/-- A line marked by a write: once a cycle, whatever writes of the cycle touch it, with every writer noted (R304, log entry
99). -/
def addMark (ms : List Mark) (m : Mark) : List Mark :=
  let same := fun (e : Mark) => e.cycle == m.cycle && e.addr == m.addr && e.chan == m.chan
  if ms.any same then ms.map fun e => if same e then { e with by_ := (e.by_ ++ m.by_).dedup } else e else ms ++ [m]

/-- The send-window lines that a write of staging touches are marked; one that waits from a write of an earlier cycle is
marked again, and is delivered twice (R304, R305). The writer is a partner, the tile itself, or no task (R291). -/
def Tile.markLines (x : Tile) (now addr n : Nat) (by_ : List (Option Nat)) : Tile :=
  match x.task with
  | none => x
  | some k =>
    let hit := k.windows.flatMap fun w => (List.range w.2.2).filterMap fun l =>
      let a := w.2.1 + 64 * l
      if addr < a + 64 && a < addr + n then some { cycle := now, addr := a, chan := w.1, line := l, by_ := by_ } else none
    { x with bar := { x.bar with marks := hit.foldl addMark x.bar.marks } }

/-- Bytes written to a tile's staging by anything but a DEFER; a deferral queue whose region they meet remembers the
words they leave there (R155, R209). -/
def Tile.stageBy (x : Tile) (now addr : Nat) (bs : List Byte) (by_ : List (Option Nat)) : Tile :=
  let st := writeBytes x.st addr bs
  let word := fun (a : Nat) => BitVec.ofNat 32 (readNat st a 4)
  let dq := Vector.ofFn fun k : Fin 4 =>
    let q := vget { } x.eng.dq k.val
    match x.task with
    | none => q
    | some j =>
      let base := ((j.record.getD (5 + k.val) 0).extractLsb' 54 10).toNat * 1024
      let size := ((j.record.getD (5 + k.val) 0).extractLsb' 43 11).toNat * 1024
      if q.entries.isEmpty then q
      else
        let hit := (List.range ((bs.length + 6) / 4)).filterMap fun i =>
          let a := (addr / 4 + i) * 4
          if a < addr + bs.length && base ≤ a && a < base + size then some (now, word a) else none
        { q with foreign := q.foreign ++ hit }
  { x with st := st, eng := { x.eng with dq := dq } }.markLines now addr bs.length by_

/-- Bytes that the tile itself writes to its staging. -/
def Tile.stage (x : Tile) (now addr : Nat) (bs : List Byte) : Tile := x.stageBy now addr bs [none]

/-- Whether a flight may land on a cycle: not before its value is there, and in guarded mode not before an earlier
result to the same place (R27, R28). -/
def Tile.mayLand (x : Tile) (f : Flight) (now : Nat) : Bool :=
  f.issue < now && f.ready ≤ now
    && (!x.sys.gm || x.seq.flights.all fun g =>
          g.id == f.id || f.issue < g.issue || (f.issue == g.issue && f.slot ≤ g.slot)
            || g.dests.all fun l => !f.dests.contains l)

/-- A tile with an operation in flight, marked where another is in flight to the same place (R28). -/
def Tile.launchFlight (x : Tile) (f : Flight) : Tile :=
  let meets := fun (g : Flight) => g.dests.any fun l => f.dests.contains l
  { x with seq := { x.seq with
      flights := x.seq.flights.map (fun g => if meets g then { g with rival := true } else g)
        ++ [{ f with rival := f.rival || x.seq.flights.any meets }] } }

/-! ### The operation being issued -/

/-- The slot operation in hand. -/
structure Ctx where
  t : Nat
  slot : Nat
  index : Nat
  addr : Nat
  now : Nat
  deriving DecidableEq, Repr

/-- The operation in hand of a state, in the slot that takes it (R45). -/
def State.ctx (s : State) (i : Instr) : Ctx :=
  let k := match slotFor i with
    | some .v0 => if s.focus.slot = 2 then 2 else 1
    | some .c0 => if s.focus.slot = 5 then 5 else 4
    | some sl => sl.num
    | none => 0
  { t := s.focus.tile, slot := k, index := s.focus.index, addr := s.focus.addr, now := s.icc s.focus.tile }

/-- s[r] as it stands: s0 reads 0, and a register in flight is undefined (R27, R110). -/
def State.readS (s : State) (c : Ctx) (r : BitVec 5) : Word :=
  if r = 0 then 0
  else if (s.tile c.t).pending c.now (.s r.toNat) then BitVec.ofNat 64 (s.undef (100 * c.slot + r.toNat))
  else vget 0 (s.tile c.t).regs.s r.toNat

/-- p[r] as it stands: p0 reads true (R27, R110). -/
def State.readP (s : State) (c : Ctx) (r : BitVec 3) : Bool :=
  if r = 0 then true
  else if (s.tile c.t).pending c.now (.p r.toNat) then s.undef (100 * c.slot + 40 + r.toNat) % 2 == 1
  else vget false (s.tile c.t).regs.p r.toNat

/-- A vector register as it stands (R27). -/
def State.readV (s : State) (c : Ctx) (r : Nat) : VReg :=
  if (s.tile c.t).pending c.now (.v r) then BitVec.ofNat 8192 (s.undef (100 * c.slot + 1000 * (r + 1)))
  else look 0 r (s.tile c.t).regs.v

/-- A mask register as it stands (R27). -/
def State.readM (s : State) (c : Ctx) (r : BitVec 4) : MReg :=
  if (s.tile c.t).pending c.now (.m r.toNat) then BitVec.ofNat 1024 (s.undef (100 * c.slot + 50 + r.toNat))
  else vget 0 (s.tile c.t).regs.m r.toNat

/-- An accumulator tile as it stands (R27). -/
def State.readAcc (s : State) (c : Ctx) (r : Nat) : AccTile :=
  if (s.tile c.t).pending c.now (.acc r) then BitVec.ofNat 65536 (s.undef (1000000 + 100 * c.slot + 1000 * r))
  else look 0 r (s.tile c.t).regs.acc

/-- The address of a generator at an issue (R47). -/
def Gen.address (a : Gen) (loops : Vector Loop 6) (index : Nat) : Word :=
  (List.range 6).foldl
    (fun acc k =>
      let l := vget { } loops k
      if l.active then acc + l.l.setWidth 64 * vget 0 a.stride k else acc)
    (a.base + BitVec.ofNat 64 index * a.step)

/-- Generator g of the operation in hand, and its address (R47). -/
def State.gen (s : State) (c : Ctx) (g : BitVec 4) : Gen × Word :=
  let x := s.tile c.t
  let a := vget { } x.regs.ag g.toNat
  (a, a.address x.seq.loops c.index)

/-- The limit check and the range check of a generator's address (R47, R115). -/
def Gen.inRange (a : Gen) (addr : Word) : Bool :=
  addr.toNat < a.limit.toNat
    && (a.space != 0 || addr.toNat < 0x100000)
    && (a.space != 1 || addr.toNat < 0x1000000)
    && (a.space != 2 || addr.toNat < 0x10000000000000)

/-- A new operation identifier. -/
def State.fresh (s : State) : Nat × State := (s.nextId, { s with nextId := s.nextId + 1 })

/-- The state with an operation in flight that lands from the next cycle to `bound` cycles on (R27). -/
def State.flight (s : State) (c : Ctx) (bound : Nat) (ws : List Write) : State :=
  let (id, s) := s.fresh
  s.onTile c.t (·.launchFlight
    { id := id, slot := c.slot, issue := c.now, ready := c.now + 1, bound := c.now + bound
      dests := ws.map Write.loc, writes := ws })

/-- A bound that no cycle reaches: the value is not there yet. -/
def never : Nat := 2 ^ 64

/-- The state with an operation in flight whose value is read later: places it will land in, by its bound (R27). -/
def State.flightTo (s : State) (c : Ctx) (dests : List Loc) (ready bound : Nat) : State :=
  let (id, s) := s.fresh
  s.onTile c.t (·.launchFlight
    { id := id, slot := c.slot, issue := c.now, ready := ready, bound := bound, dests := dests, writes := [] })

/-- The state with a result that the bundle issued last brings once it has waited: it belongs to that issue, so that what issues
from now on finds it pending, and lands by a stated cycle (R27, R28). -/
def State.flightBy (s : State) (t bound : Nat) (ws : List Write) : State :=
  let (id, s) := s.fresh
  s.onTile t fun x => x.launchFlight
    { id := id, slot := 0, issue := x.seq.issuedAt, ready := bound, bound := bound, dests := ws.map Write.loc, writes := ws }

/-- The state with a result to s[d] in flight; a write to s0 is discarded (R110). -/
def State.flightS (s : State) (c : Ctx) (lat : Nat) (d : BitVec 5) (x : Word) : State :=
  if d = 0 then s else s.flight c (lat * (s.tile c.t).divisor 0) [.s d.toNat x]

/-- The state with a result to p[d] in flight; a write to p0 is discarded (R110). -/
def State.flightP (s : State) (c : Ctx) (lat : Nat) (d : BitVec 3) (b : Bool) : State :=
  if d = 0 then s else s.flight c (lat * (s.tile c.t).divisor 0) [.p d.toNat b]

/-! ### Launches and records -/

/-- A word of a launch record, by its index (R14). -/
def Task.word (k : Task) (i : Nat) : Word := k.record.getD i 0

/-- Fields of a record: levels, class, determ, disp, world, yield and re-plan limits, the lease (R15 to R17). -/
def Task.levels (k : Task) : Nat := ((k.word 0).extractLsb' 53 3).toNat + 1
def Task.cls (k : Task) : Nat := ((k.word 0).extractLsb' 51 2).toNat
def Task.determ (k : Task) : Bool := (k.word 0).getLsbD 50
def Task.disp (k : Task) : Bool := (k.word 0).getLsbD 49
def Task.world (k : Task) : Bool := (k.word 0).getLsbD 48
def Task.roles (k : Task) : Nat := ((k.word 0).extractLsb' 32 11).toNat + 1
def Task.yieldMax (k : Task) : Nat := ((k.word 1).extractLsb' 48 16).toNat
def Task.replanMax (k : Task) : Nat := ((k.word 1).extractLsb' 38 10).toNat
def Task.podRank (k : Task) : Nat := ((k.word 2).extractLsb' 32 16).toNat
def Task.own (k : Task) : BitVec 31 := (k.word 2).extractLsb' 0 31
/-- Declared occupancy of a gather-accumulate queue and of a decoder FIFO (R19). -/
def Task.qOcc (k : Task) (q : Nat) : Nat := ((k.word 3).toNat / 2 ^ (16 * q)) % 65536
def Task.dfOcc (k : Task) (f : Nat) : Nat := ((k.word 4).toNat / 2 ^ (16 * f)) % 65536
/-- Base and size in bytes, and occupancy, of a deferral queue (R19). -/
def Task.dqBase (k : Task) (q : Nat) : Nat := ((k.word (5 + q)).extractLsb' 54 10).toNat * 1024
def Task.dqSize (k : Task) (q : Nat) : Nat := ((k.word (5 + q)).extractLsb' 43 11).toNat * 1024
def Task.dqOcc (k : Task) (q : Nat) : Nat := ((k.word (5 + q)).extractLsb' 0 32).toNat
/-- Domain, scope and group size of a level (R20). -/
def Task.domain (k : Task) (l : Nat) : Nat := ((k.word (9 + l)).extractLsb' 61 3).toNat
def Task.scope (k : Task) (l : Nat) : Nat := ((k.word (9 + l)).extractLsb' 58 3).toNat
def Task.groupSize (k : Task) (l : Nat) : Nat := ((k.word (9 + l)).extractLsb' 47 11).toNat + 1
/-- The task's group at a level (R12). -/
def Task.group (k : Task) (l : Nat) : Nat := k.role / k.groupSize l

/-- The banks the running task owns (R160). -/
def Tile.own (x : Tile) : BitVec 31 := match x.task with
  | some k => k.own
  | none => 0

/-- Whether the running task owns a bank (R160). -/
def Tile.owns (x : Tile) (b : Nat) : Bool := b < 31 && x.own.getLsbD b

/-! ### System registers -/

/-- The vault's refresh phase (R174). -/
def phiOf (t : Nat) : Nat := 3416 * (t % 16)

/-- The refresh interval of a class (R174). -/
def interval (cls : BitVec 2) : Nat := if cls = 0 then 54656 else if cls = 1 then 27328 else 13664

/-- The effective class E: the highest class announced for a layer that holds an owned bank (R179). -/
def effOf (v : Vault) (own : BitVec 31) : BitVec 2 :=
  (List.range 4).foldl
    (fun e n =>
      let p := (vget { } v.layers n).pend
      if (own.toNat / 2 ^ (8 * n)) % 256 ≠ 0 && e.toNat < p.toNat then p else e) 0

/-- sr.refclass (R177). -/
def refclassOf (x : Tile) (t : Nat) : Word :=
  let sched : Nat := if x.task.isSome then x.vault.sched.toNat else 0
  BitVec.ofNat 64 (phiOf t * 2 ^ 48 + sched * 2 ^ 42 + (effOf x.vault x.own).toNat * 2 ^ 40
    + (List.range 4).foldl (fun acc n =>
        let l := vget { } x.vault.layers n
        acc + (l.app.toNat * 64 + l.pend.toNat * 16 + l.sfail.toNat * 8 + l.warn.toNat) * 2 ^ (8 * n)) 0)

/-- sr.group (R26); 0 while no task is bound. -/
def groupWord (x : Tile) (t : Nat) : Word := match x.task with
  | none => 0
  | some k => BitVec.ofNat 64 (k.role * 2 ^ 53 + t * 2 ^ 42 + (k.levels - 1) * 2 ^ 39 + k.cls * 2 ^ 37
      + k.determ.toNat * 2 ^ 36 + k.disp.toNat * 2 ^ 35 + k.variant % 65536 * 2 ^ 16 + k.serial % 65536)

/-- sr.mode (R143). -/
def modeWord (y : Sys) : Word := BitVec.ofNat 64 (y.gm.toNat + 2 * y.er.toNat + 4 * y.hnd.toNat)

/-- sr.event; svc mirrors the service request (R144, R378). -/
def eventWord (y : Sys) (svc : Bool) : Word :=
  BitVec.ofNat 64 (svc.toNat + 2 * y.pre.toNat + 4 * y.thr.toNat + 8 * y.rcls.toNat + 16 * y.sfail.toNat
    + 32 * y.v1p.toNat + 64 * y.xp.toNat)

/-- sr.tvec (R145). -/
def tvecWord (y : Sys) : Word :=
  BitVec.ofNat 64 (y.en.toNat + y.handler.toNat * 8 + y.trec.toNat * 2 ^ 32)

/-- sr.clkdiv (R146). -/
def clkdivWord (y : Sys) : Word :=
  BitVec.ofNat 64 (vget 1 y.div 0 % 16 + vget 1 y.div 1 % 16 * 16 + vget 1 y.div 2 % 16 * 256
    + vget 1 y.div 3 % 16 * 4096)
* * *
Task statement: Every line of the data that includes the word "ready" should be copied.

Written solution:
  f.issue < now && f.ready ≤ now
    { id := id, slot := c.slot, issue := c.now, ready := c.now + 1, bound := c.now + bound
def State.flightTo (s : State) (c : Ctx) (dests : List Loc) (ready bound : Nat) : State :=
    { id := id, slot := c.slot, issue := c.now, ready := ready, bound := bound, dests := dests, writes := [] })
    { id := id, slot := 0, issue := x.seq.issuedAt, ready := bound, bound := bound, dests := ws.map Write.loc, writes := ws }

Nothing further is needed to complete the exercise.